What needs to be done: Copy the lines below verbatim. Begin with the first and end with the line containing "(hr : Reachable s.par (s.work.pk.base".

Dataset entries:

/-- The payload bytes before the stuck one are in memory. -/
theorem packLoop_stuck {n a j : Nat} {s : State} {p : Bits} (hp : Holds s p) (hm : s.mem.wf)
    (hs : Reachable s.par a n) (hcode : ∀ b ∈ s.mem.readRange a n, ∃ c, tget s.work.code b = some c)
    (hj : j < (packBytes p (messageBits s.work.code (s.mem.readRange a n))).1.length)
    (hr : Reachable s.par (s.work.pk.base + s.work.pk.out) j)
    (hb : noBacking s.par (s.work.pk.base + s.work.pk.out + j))
    (hd : a + n ≤ s.work.pk.base + s.work.pk.out ∨ s.work.pk.base + s.work.pk.out +
      (packBytes p (messageBits s.work.code (s.mem.readRange a n))).1.length ≤ a) :
    ∃ x, packLoop a n s = .error (.stuck (s.work.pk.base + s.work.pk.out + j)
      ((s.setMem (s.mem.writeRange (s.work.pk.base + s.work.pk.out)
        ((packBytes p (messageBits s.work.code (s.mem.readRange a n))).1.take j))).setPk x)) := by
  induction n generalizing a s p j with
  | zero => simp [Memory.readRange, messageBits, packBytes] at hj
  | succ n ih =>
    obtain ⟨c, hc⟩ := hcode (s.mem.read a) (by simp [Memory.readRange])
    rw [Memory.readRange, messageBits_cons hc, packBytes_append] at hj hd ⊢
    simp only [List.length_append] at hj hd ⊢
    rw [packLoop, loadByte_eq_ok.2 ⟨hs.head, rfl⟩, ok_bind]
    simp only [codeLookup, hc]
    by_cases hu : j < (packBytes p c).1.length
    · obtain ⟨x, hx⟩ := pkWriteBits_stuck hp hu hr hb
      rw [hx, List.take_append_of_le_length (by omega)]
      exact ⟨x, rfl⟩
    · obtain ⟨k, rfl⟩ : ∃ k, j = (packBytes p c).1.length + k := ⟨j - (packBytes p c).1.length, by omega⟩
      rw [pkWriteBits_eq hp (hr.sub (le_refl _) (by omega)), ok_bind]
      generalize hu : (packBytes p c).1 = u at *
      generalize hv : (packBytes p c).2 = v at *
      have hvl : v.length < 8 := hv ▸ packBytes_pending hp.lt
      have hrange : (s.mem.writeRange (s.work.pk.base + s.work.pk.out) u).readRange (a + 1) n =
          s.mem.readRange (a + 1) n :=
        Memory.readRange_writeRange_outside hm (by omega)
      set s' := (s.setMem (s.mem.writeRange (s.work.pk.base + s.work.pk.out) u)).setPk
        { s.work.pk with acc := byteOf v, cnt := v.length, out := s.work.pk.out + u.length } with hs'
      have hmem : s'.mem.readRange (a + 1) n = s.mem.readRange (a + 1) n := hrange
      have hcd : s'.work.code = s.work.code := rfl
      have hbase : s'.work.pk.base + s'.work.pk.out = s.work.pk.base + s.work.pk.out + u.length := by
        simp [hs', Nat.add_assoc]
      obtain ⟨x, hx⟩ := ih (p := v) (s := s') (j := k) ⟨rfl, rfl, hvl⟩ (Memory.writeRange_wf hm) hs.tail
        (by
          rw [hmem, hcd]
          exact fun b hb => hcode b (by rw [Memory.readRange]; exact List.mem_cons_of_mem _ hb))
        (by rw [hmem, hcd]; omega)
        (by rw [hbase]; exact hr.sub (by omega) (by omega))
        (by rw [hbase, Nat.add_assoc]; exact hb)
        (by rw [hmem, hcd, hbase]; omega)
      refine ⟨x, ?_⟩
      rw [hx, hmem, hcd, hbase, Nat.add_assoc (s.work.pk.base + s.work.pk.out), List.take_append,
        List.take_of_length_le (l := u) (by omega), Nat.add_sub_cancel_left, Memory.writeRange_append]
      rfl

/-- R270: the container's bytes before the stuck one are in memory. -/
theorem writeContainer_stuck {s : State} {cs : Word64} {crc : Word32} {k : BitVec 16} {pad : Byte} {j : Nat}
    (hm : s.mem.wf) (hb : buffersOk s) (hsrc : Reachable s.par s.src s.srclen)
    (hk : k.toNat = (counted s.work.freq).length)
    (hcode : ∀ b ∈ sourceBytes s, ∃ c, tget s.work.code b = some c)
    (hfit : 30 + 5 * k.toNat + ((messageBits s.work.code (sourceBytes s)).length + 7) / 8 ≤ s.cap)
    (hj : j < 30 + 5 * k.toNat + ((messageBits s.work.code (sourceBytes s)).length + 7) / 8)
    (hr : Reachable s.par s.dst j) (hx : noBacking s.par (s.dst + j)) :
    ∃ w, writeContainer cs crc k pad s = .error (.stuck (s.dst + j) ((s.setMem (s.mem.writeRange s.dst
      ((refContainer (encodeHeader s cs crc k pad) s.work.freq
        (messageBits s.work.code (sourceBytes s))).take j))).setWork w)) := by
  generalize hbits : messageBits s.work.code (sourceBytes s) = bits at *
  generalize hh : encodeHeader s cs crc k pad = h
  have hdis : s.srclen = 0 ∨ s.dst + s.cap ≤ s.src ∨ s.src + s.srclen ≤ s.dst := by
    rcases hb.2.2.2.2 with h | h | h
    · exact .inl h
    · omega
    · exact .inr h
  have hl0 : h.toBytes.length = 30 := by simp
  have hl1 : (refTable s.work.freq).length = 5 * k.toNat := by rw [refTable_length, hk]
  rw [writeContainer, hh, refContainer, ← packed_eq, packed, List.append_assoc]
  dsimp only
  by_cases h0 : j < 30
  · rw [storeBytes_stuck (by rw [hl0]; exact h0) hr hx, List.take_append_of_le_length (by omega)]
    exact ⟨s.work, rfl⟩
  obtain ⟨i, rfl⟩ : ∃ i, j = 30 + i := ⟨j - 30, by omega⟩
  rw [storeBytes_eq_ok.2 ⟨by rw [hl0]; exact hr.sub (le_refl _) (by omega), rfl⟩, ok_bind, List.take_append,
    List.take_of_length_le (by omega), hl0, Nat.add_sub_cancel_left, Memory.writeRange_append, hl0,
    State.setMem_work, State.setMem_dst, show Config.hdrSize = 30 from rfl]
  rw [← Nat.add_assoc] at hx ⊢
  have hr1 : Reachable s.par (s.dst + 30) i := hr.sub (by omega) (by omega)
  generalize hm0 : s.mem.writeRange s.dst h.toBytes = m0
  have hm0wf : m0.wf := hm0 ▸ Memory.writeRange_wf hm
  by_cases h1 : i < 5 * k.toNat
  · rw [writeTable_stuck (s := s.setMem m0) (by rw [← hk]; exact h1) hr1 hx,
      List.take_append_of_le_length (by omega)]
    exact ⟨s.work, rfl⟩
  obtain ⟨q, rfl⟩ : ∃ q, i = 5 * k.toNat + q := ⟨i - 5 * k.toNat, by omega⟩
  rw [writeTable_eq (s := s.setMem m0) (by rw [← hk]; exact hr1.sub (le_refl _) (by omega)), ok_bind,
    show ((counted s.work.freq).flatMap fun e => e.1 :: leBytes 4 e.2.toNat) = refTable s.work.freq from rfl,
    List.take_append, List.take_of_length_le (by omega), hl1, Nat.add_sub_cancel_left,
    Memory.writeRange_append, hl1, State.setMem_setMem, State.setMem_mem, State.setMem_work,
    State.setMem_dst]
  rw [← Nat.add_assoc] at hx ⊢
  have hr2 : Reachable s.par (s.dst + 30 + 5 * k.toNat) q := hr1.sub (by omega) (by omega)
  generalize hm1 : m0.writeRange (s.dst + 30) (refTable s.work.freq) = m1
  have hm1wf : m1.wf := hm1 ▸ Memory.writeRange_wf hm0wf
  have hread : m1.readRange s.src s.srclen = s.mem.readRange s.src s.srclen := by
    rw [← hm1, ← hm0]
    rcases hdis with h0 | h0
    · rw [h0]; rfl
    · rw [Memory.readRange_writeRange_outside (Memory.writeRange_wf hm) (by rw [hl1]; omega),
        Memory.readRange_writeRange_outside hm (by rw [hl0]; omega)]
  set s1 := (s.setMem m1).setWork (pkInit (s.dst + 30 + Config.entrySize * k.toNat) s.work) with hs1
  have hpk : Holds s1 [] := ⟨rfl, rfl, by simp⟩
  have hbase : s1.work.pk.base + s1.work.pk.out = s.dst + 30 + 5 * k.toNat := by
    simp [hs1, pkInit, Config.entrySize]
  have hb1 : messageBits s1.work.code (s1.mem.readRange s.src s.srclen) = bits := by
    rw [show s1.mem = m1 from rfl, hread, ← hbits]; rfl
  have hlen : (packBytes [] bits).1.length + (packTail (packBytes [] bits).2).length =
      (bits.length + 7) / 8 := by
    have := packed_length bits
    rwa [packed, List.length_append] at this
  have hcode1 : ∀ b ∈ s1.mem.readRange s.src s.srclen, ∃ c, tget s1.work.code b = some c := by
    rw [show s1.mem = m1 from rfl, hread]
    exact hcode
  have hdj : s.src + s.srclen ≤ s1.work.pk.base + s1.work.pk.out ∨ s1.work.pk.base + s1.work.pk.out +
      (packBytes [] (messageBits s1.work.code (s1.mem.readRange s.src s.srclen))).1.length ≤ s.src := by
    rw [hb1, hbase]
    rcases hdis with h0 | h0
    · by_cases hq : s.src ≤ s.dst + 30 + 5 * k.toNat
      · exact .inl (by omega)
      · have : bits = [] := by rw [← hbits, sourceBytes, h0]; rfl
        rw [this]
        exact .inr (by simp [packBytes]; omega)
    · omega
  by_cases h2 : q < (packBytes [] bits).1.length
  · obtain ⟨x, hx'⟩ := packLoop_stuck (j := q) hpk hm1wf hsrc hcode1 (by rw [hb1]; exact h2)
      (by rw [hbase]; exact hr2) (by rw [hbase]; exact hx) hdj
    rw [hb1, hbase] at hx'
    rw [show s1.src = s.src from rfl, show s1.srclen = s.srclen from rfl, hx',
      List.take_append_of_le_length (by omega)]
    exact ⟨s1.work.setPk x, rfl⟩
  obtain ⟨u, rfl⟩ : ∃ u, q = (packBytes [] bits).1.length + u := ⟨q - (packBytes [] bits).1.length, by omega⟩
  have hloop := packLoop_eq (s := s1) hpk hm1wf hsrc hcode1
    (by rw [hb1, hbase]; exact hr2.sub (le_refl _) (by omega)) hdj
  rw [hb1, hbase] at hloop
  have hpend := packBytes_pending (p := []) (bits := bits) (by simp)
  have htl : (packTail (packBytes [] bits).2).length = 1 ∧ u = 0 ∧ 0 < (packBytes [] bits).2.length := by
    rw [packTail] at hlen ⊢
    split_ifs at hlen ⊢ with h3
    · rw [List.length_nil] at hlen
      omega
    · rw [List.length_singleton] at hlen
      exact ⟨rfl, by omega, by omega⟩
  obtain ⟨ht1, rfl, ht2⟩ := htl
  rw [show s1.src = s.src from rfl, show s1.srclen = s.srclen from rfl, hloop, ok_bind]
  set s2 := (s1.setMem (s1.mem.writeRange (s.dst + 30 + 5 * k.toNat) (packBytes [] bits).1)).setPk
    { s1.work.pk with
      acc := byteOf (packBytes [] bits).2
      cnt := (packBytes [] bits).2.length
      out := s1.work.pk.out + (packBytes [] bits).1.length } with hs2
  have hbase2 : s2.work.pk.base + s2.work.pk.out =
      s.dst + 30 + 5 * k.toNat + (packBytes [] bits).1.length := by
    have : s2.work.pk.base + s2.work.pk.out =
      s1.work.pk.base + s1.work.pk.out + (packBytes [] bits).1.length := by
      simp [hs2, Nat.add_assoc]
    rw [this, hbase]
  simp only [Nat.add_zero] at hx ⊢
  rw [pkFlush_stuck (s := s2) (by exact ht2) (by rw [hbase2]; exact hx), hbase2,
    List.take_append_of_le_length (le_refl _), List.take_of_length_le (le_refl _)]
  exact ⟨_, rfl⟩

/-- ENCODE with a byte of its container not backed. -/
theorem encodeCommand_stuck {s : State} {freq : Table Word32} {code : Table (Option Bits)} {size j : Nat}
    (hm : s.mem.wf) (hb : buffersOk s) (hsrc : Reachable s.par s.src s.srclen)
    (hf : Counts freq (sourceBytes s)) (hc : isCodeTable freq code)
    (hsize : size = 30 + 5 * (refLeaves freq).length +
      ((messageBits code (sourceBytes s)).length + 7) / 8)
    (hcap : size ≤ s.cap) (hj : j < size) (hr : Reachable s.par s.dst j)
    (hx : noBacking s.par (s.dst + j)) :
    ∃ c w, encodeCommand s = .error (.stuck (s.dst + j)
        ((s.setMem (s.mem.writeRange s.dst c)).setWork w)) ∧ c.length ≤ j := by
  have hcnt : ∀ b, (sourceBytes s).count b < 2 ^ 32 := fun b => by
    rw [← hf b]
    exact (tget freq b).isLt
  obtain ⟨t, v, u, tree, a1, a2, a3, a4, a5, a6⟩ := encodeCommand_sized hb hsrc hcnt
  cases a1.unique hf
  have hct : isCodeTable freq u.code := by
    have hbt : isBuilt u := by
      obtain ⟨c, hc⟩ := generateCodes_ok a3
      have := isBuilt_of_buildTree a2
      subst hc
      exact this
    have := a4.isCodeTable hbt
    rwa [a5] at this
  cases hc.unique hct
  rw [refLeaves_length] at hsize
  subst hsize
  have hcl := counted_length freq
  have hk : (BitVec.ofNat 16 (counted freq).length).toNat = (counted freq).length := by
    rw [BitVec.toNat_ofNat, Nat.mod_eq_of_lt (by omega)]
  have e2 := (crcRun_code (sourceBytes s) (crcInit u)).1
  have e3 := ((crcRun_code (sourceBytes s) (crcInit u)).2).trans a5
  rw [a6, if_neg (by omega)]
  set s' := s.setWork (crcRun (sourceBytes s) (crcInit u)) with hs'
  obtain ⟨w, hw⟩ := writeContainer_stuck (s := s') (j := j)
    (cs := BitVec.ofNat 64 (((messageBits u.code (sourceBytes s)).length + 7) / 8))
    (crc := refCrc32 (sourceBytes s)) (k := BitVec.ofNat 16 (counted freq).length)
    (pad := BitVec.ofNat 8 ((8 - (messageBits u.code (sourceBytes s)).length % 8) % 8))
    hm hb hsrc (by rw [hk, show s'.work.freq = freq from e3])
    (coded_iff.1 (by rw [show s'.work.code = u.code from e2]; exact coded_of_counts hf hct))
    (by rw [hk, show s'.work.code = u.code from e2]; exact hcap)
    (by rw [hk, show s'.work.code = u.code from e2]; exact hj) hr hx
  exact ⟨_, w, hw, by rw [List.length_take]; omega⟩

/-! ### DECODE (47_decode.md) -/

theorem parseEntry_stuck {a j : Nat} {s : State} (hj : j < 5) (hr : Reachable s.par a j)
    (hb : noBacking s.par (a + j)) : parseEntry a s = .error (.stuck (a + j) s) := by
  rw [parseEntry]
  cases j with
  | zero => rw [Nat.add_zero] at hb ⊢; rw [loadByte_stuck hb]; rfl
  | succ j =>
    rw [loadByte_eq_ok.2 ⟨hr.head, rfl⟩, ok_bind]
    rw [show a + (j + 1) = a + 1 + j by omega] at hb ⊢
    rw [loadBytes_stuck (by omega) hr.tail hb]
    rfl

/-- R306's loop up to an entry, and on from it. -/
theorem parseLoop_add {i k a : Nat} {s : State} :
    parseLoop a (i + k) s = (parseLoop a i s >>= fun t => parseLoop (a + 5 * i) k t) := by
  induction i generalizing a s with
  | zero => simp [parseLoop]
  | succ i ih =>
    rw [Nat.add_right_comm, parseLoop, parseLoop]
    cases parseEntry a s with
    | error e => rfl
    | ok t =>
      rw [ok_bind, ok_bind, ih, show a + Config.entrySize + 5 * i = a + 5 * (i + 1) by
        rw [show Config.entrySize = 5 from rfl]; omega]

theorem parseTable_stuck {k j : Nat} {s : State} (hk : k ≤ 256) (hl : 30 + 5 * k ≤ s.srclen)
    (hj : j < 5 * k) (hr : Reachable s.par (s.src + 30) j) (hb : noBacking s.par (s.src + 30 + j))
    (hok : tableOk (storedEntries s.mem (s.src + 30) (j / 5))) :
    ∃ w, parseTable k s = .error (.stuck (s.src + 30 + j) (s.setWork w)) := by
  rw [parseTable, if_neg (by rw [show Config.alphabet = 256 from rfl]; omega),
    if_neg (by rw [show Config.hdrSize = 30 from rfl, show Config.entrySize = 5 from rfl]; omega)]
  obtain ⟨i, rfl⟩ : ∃ i, k = j / 5 + (i + 1) := ⟨k - j / 5 - 1, by omega⟩
  rw [show Config.hdrSize = 30 from rfl, parseLoop_add, parseLoop_eq (s := s.setWork
    ((s.work.setFreq (Vector.replicate 256 0)).setSeen (Vector.replicate 256 false)))
    (hr.sub (le_refl _) (by omega)) hok (by simp [tget_replicate]), ok_bind, parseLoop]
  have hx : s.src + 30 + j = s.src + 30 + 5 * (j / 5) + j % 5 := by omega
  rw [hx] at hb ⊢
  have h := fun w => parseEntry_stuck (s := s.setWork w) (a := s.src + 30 + 5 * (j / 5)) (j := j % 5)
    (by omega) (hr.sub (by omega) (by omega)) hb
  rw [State.setWork_setWork, h]
  exact ⟨_, rfl⟩

section Walk
variable {s : State} {base len orig : Nat} {m : Memory} {pos i emit r n : Nat}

Worked solution:
/-- The payload bytes before the stuck one are in memory. -/
theorem packLoop_stuck {n a j : Nat} {s : State} {p : Bits} (hp : Holds s p) (hm : s.mem.wf)
    (hs : Reachable s.par a n) (hcode : ∀ b ∈ s.mem.readRange a n, ∃ c, tget s.work.code b = some c)
    (hj : j < (packBytes p (messageBits s.work.code (s.mem.readRange a n))).1.length)
    (hr : Reachable s.par (s.work.pk.base + s.work.pk.out) j)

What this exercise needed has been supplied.